Given records START

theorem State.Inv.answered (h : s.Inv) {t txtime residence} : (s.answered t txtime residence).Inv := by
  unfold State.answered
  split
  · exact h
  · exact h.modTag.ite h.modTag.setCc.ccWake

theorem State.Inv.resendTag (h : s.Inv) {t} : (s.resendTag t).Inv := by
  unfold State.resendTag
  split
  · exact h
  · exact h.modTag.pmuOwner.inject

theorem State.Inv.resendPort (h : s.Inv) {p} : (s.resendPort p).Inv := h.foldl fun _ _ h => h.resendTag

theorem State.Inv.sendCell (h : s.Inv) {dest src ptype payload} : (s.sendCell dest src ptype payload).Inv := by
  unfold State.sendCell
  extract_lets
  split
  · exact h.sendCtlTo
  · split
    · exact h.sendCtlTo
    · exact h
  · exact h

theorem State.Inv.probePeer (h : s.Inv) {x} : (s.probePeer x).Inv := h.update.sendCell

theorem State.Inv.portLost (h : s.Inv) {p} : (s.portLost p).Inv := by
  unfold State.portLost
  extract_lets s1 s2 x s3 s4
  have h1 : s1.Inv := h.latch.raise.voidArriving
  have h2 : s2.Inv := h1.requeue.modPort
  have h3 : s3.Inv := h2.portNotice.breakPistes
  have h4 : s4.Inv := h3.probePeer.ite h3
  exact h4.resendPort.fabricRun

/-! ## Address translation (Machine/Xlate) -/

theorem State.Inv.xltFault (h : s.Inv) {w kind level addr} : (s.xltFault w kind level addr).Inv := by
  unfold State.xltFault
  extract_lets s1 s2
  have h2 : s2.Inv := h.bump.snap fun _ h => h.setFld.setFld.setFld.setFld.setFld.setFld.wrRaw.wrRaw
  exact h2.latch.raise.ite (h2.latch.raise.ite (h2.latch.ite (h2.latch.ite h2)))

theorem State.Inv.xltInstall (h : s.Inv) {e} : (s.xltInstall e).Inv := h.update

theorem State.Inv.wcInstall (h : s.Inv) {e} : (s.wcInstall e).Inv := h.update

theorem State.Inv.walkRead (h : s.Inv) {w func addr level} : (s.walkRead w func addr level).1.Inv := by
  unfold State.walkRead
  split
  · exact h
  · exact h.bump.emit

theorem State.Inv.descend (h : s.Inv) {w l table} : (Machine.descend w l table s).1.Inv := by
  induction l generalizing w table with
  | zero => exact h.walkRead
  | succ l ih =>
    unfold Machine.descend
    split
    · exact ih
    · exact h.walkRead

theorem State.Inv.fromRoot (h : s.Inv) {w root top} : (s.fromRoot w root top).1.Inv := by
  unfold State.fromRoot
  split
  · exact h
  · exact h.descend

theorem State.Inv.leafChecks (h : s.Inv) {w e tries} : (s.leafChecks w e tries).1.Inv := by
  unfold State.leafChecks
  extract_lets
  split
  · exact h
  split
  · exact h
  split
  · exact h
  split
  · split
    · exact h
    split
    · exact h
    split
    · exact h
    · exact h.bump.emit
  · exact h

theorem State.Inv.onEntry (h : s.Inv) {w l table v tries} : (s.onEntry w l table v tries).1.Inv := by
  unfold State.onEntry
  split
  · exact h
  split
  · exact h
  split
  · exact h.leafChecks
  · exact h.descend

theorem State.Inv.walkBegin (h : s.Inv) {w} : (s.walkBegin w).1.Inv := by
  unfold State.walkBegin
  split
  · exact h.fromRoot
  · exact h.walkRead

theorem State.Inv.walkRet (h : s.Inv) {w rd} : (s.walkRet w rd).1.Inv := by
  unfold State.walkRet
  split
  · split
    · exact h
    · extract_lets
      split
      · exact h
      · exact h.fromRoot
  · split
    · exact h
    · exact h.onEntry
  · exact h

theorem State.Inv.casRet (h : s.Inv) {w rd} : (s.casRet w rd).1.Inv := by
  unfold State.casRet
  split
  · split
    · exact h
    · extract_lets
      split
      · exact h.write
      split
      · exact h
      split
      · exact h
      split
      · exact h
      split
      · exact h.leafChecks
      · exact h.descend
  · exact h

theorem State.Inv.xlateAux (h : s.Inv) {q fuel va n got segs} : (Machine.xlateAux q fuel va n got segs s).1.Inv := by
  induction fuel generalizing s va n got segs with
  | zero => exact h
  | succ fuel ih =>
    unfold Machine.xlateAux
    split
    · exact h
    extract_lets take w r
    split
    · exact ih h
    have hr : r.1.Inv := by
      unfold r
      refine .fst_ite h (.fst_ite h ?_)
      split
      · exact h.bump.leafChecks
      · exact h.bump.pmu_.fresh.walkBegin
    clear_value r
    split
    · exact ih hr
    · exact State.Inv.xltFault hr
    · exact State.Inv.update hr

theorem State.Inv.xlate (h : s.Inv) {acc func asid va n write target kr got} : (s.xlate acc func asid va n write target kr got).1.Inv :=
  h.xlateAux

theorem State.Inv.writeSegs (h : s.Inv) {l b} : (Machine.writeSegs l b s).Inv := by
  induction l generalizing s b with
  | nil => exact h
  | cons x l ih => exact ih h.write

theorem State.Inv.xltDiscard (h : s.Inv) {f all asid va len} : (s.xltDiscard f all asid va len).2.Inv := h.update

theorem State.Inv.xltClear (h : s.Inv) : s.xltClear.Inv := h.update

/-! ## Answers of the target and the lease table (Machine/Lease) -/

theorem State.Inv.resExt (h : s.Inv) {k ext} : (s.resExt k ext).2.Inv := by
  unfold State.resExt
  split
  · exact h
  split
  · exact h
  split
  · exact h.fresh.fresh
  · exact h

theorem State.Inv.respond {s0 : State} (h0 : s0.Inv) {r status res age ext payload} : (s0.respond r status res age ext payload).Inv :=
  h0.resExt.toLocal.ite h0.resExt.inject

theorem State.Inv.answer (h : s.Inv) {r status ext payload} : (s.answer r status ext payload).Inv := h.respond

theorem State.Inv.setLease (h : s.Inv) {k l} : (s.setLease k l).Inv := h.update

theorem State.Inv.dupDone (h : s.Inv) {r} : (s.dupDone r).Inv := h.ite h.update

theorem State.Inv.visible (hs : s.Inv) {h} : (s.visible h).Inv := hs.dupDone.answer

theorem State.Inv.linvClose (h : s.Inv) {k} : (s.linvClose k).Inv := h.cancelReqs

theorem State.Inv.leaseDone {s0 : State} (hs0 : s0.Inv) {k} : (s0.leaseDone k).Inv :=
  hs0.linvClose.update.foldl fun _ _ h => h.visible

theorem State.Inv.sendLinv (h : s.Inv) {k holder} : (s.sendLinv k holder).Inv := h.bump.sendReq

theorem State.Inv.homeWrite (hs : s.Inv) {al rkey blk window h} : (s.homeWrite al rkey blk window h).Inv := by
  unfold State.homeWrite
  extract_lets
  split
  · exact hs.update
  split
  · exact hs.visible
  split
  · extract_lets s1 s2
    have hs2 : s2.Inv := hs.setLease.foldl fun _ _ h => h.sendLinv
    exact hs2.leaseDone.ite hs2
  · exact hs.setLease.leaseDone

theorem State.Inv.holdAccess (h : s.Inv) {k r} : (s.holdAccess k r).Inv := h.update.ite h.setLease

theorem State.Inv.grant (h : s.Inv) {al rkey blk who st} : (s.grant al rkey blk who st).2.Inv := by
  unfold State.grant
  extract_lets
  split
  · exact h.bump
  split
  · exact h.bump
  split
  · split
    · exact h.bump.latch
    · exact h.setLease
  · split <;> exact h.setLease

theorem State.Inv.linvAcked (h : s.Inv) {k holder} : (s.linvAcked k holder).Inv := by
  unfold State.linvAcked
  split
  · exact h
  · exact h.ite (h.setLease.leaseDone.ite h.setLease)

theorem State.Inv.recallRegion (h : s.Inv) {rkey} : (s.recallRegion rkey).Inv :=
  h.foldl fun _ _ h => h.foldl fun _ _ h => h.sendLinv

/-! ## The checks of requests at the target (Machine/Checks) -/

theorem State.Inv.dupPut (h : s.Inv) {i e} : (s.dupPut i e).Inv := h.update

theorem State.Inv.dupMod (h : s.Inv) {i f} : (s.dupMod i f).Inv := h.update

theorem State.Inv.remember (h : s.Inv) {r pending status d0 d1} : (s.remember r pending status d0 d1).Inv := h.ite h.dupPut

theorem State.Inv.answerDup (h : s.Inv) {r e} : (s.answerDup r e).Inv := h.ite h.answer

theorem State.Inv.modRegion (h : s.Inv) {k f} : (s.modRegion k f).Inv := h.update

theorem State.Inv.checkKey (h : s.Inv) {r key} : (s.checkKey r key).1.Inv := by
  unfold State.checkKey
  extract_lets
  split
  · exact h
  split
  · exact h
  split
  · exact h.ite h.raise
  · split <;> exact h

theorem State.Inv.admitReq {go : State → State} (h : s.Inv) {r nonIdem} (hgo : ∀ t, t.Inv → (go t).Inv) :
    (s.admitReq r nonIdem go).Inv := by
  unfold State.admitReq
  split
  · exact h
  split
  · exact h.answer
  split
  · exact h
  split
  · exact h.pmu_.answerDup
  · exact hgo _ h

Given records END

Send back an exact copy of only the lines from the line with "theorem State.Inv.resExt (h" up to and including the line with "h0.resExt.toLocal.ite h0.resExt.inject" in the data above.

theorem State.Inv.resExt (h : s.Inv) {k ext} : (s.resExt k ext).2.Inv := by
  unfold State.resExt
  split
  · exact h
  split
  · exact h
  split
  · exact h.fresh.fresh
  · exact h

theorem State.Inv.respond {s0 : State} (h0 : s0.Inv) {r status res age ext payload} : (s0.respond r status res age ext payload).Inv :=
  h0.resExt.toLocal.ite h0.resExt.inject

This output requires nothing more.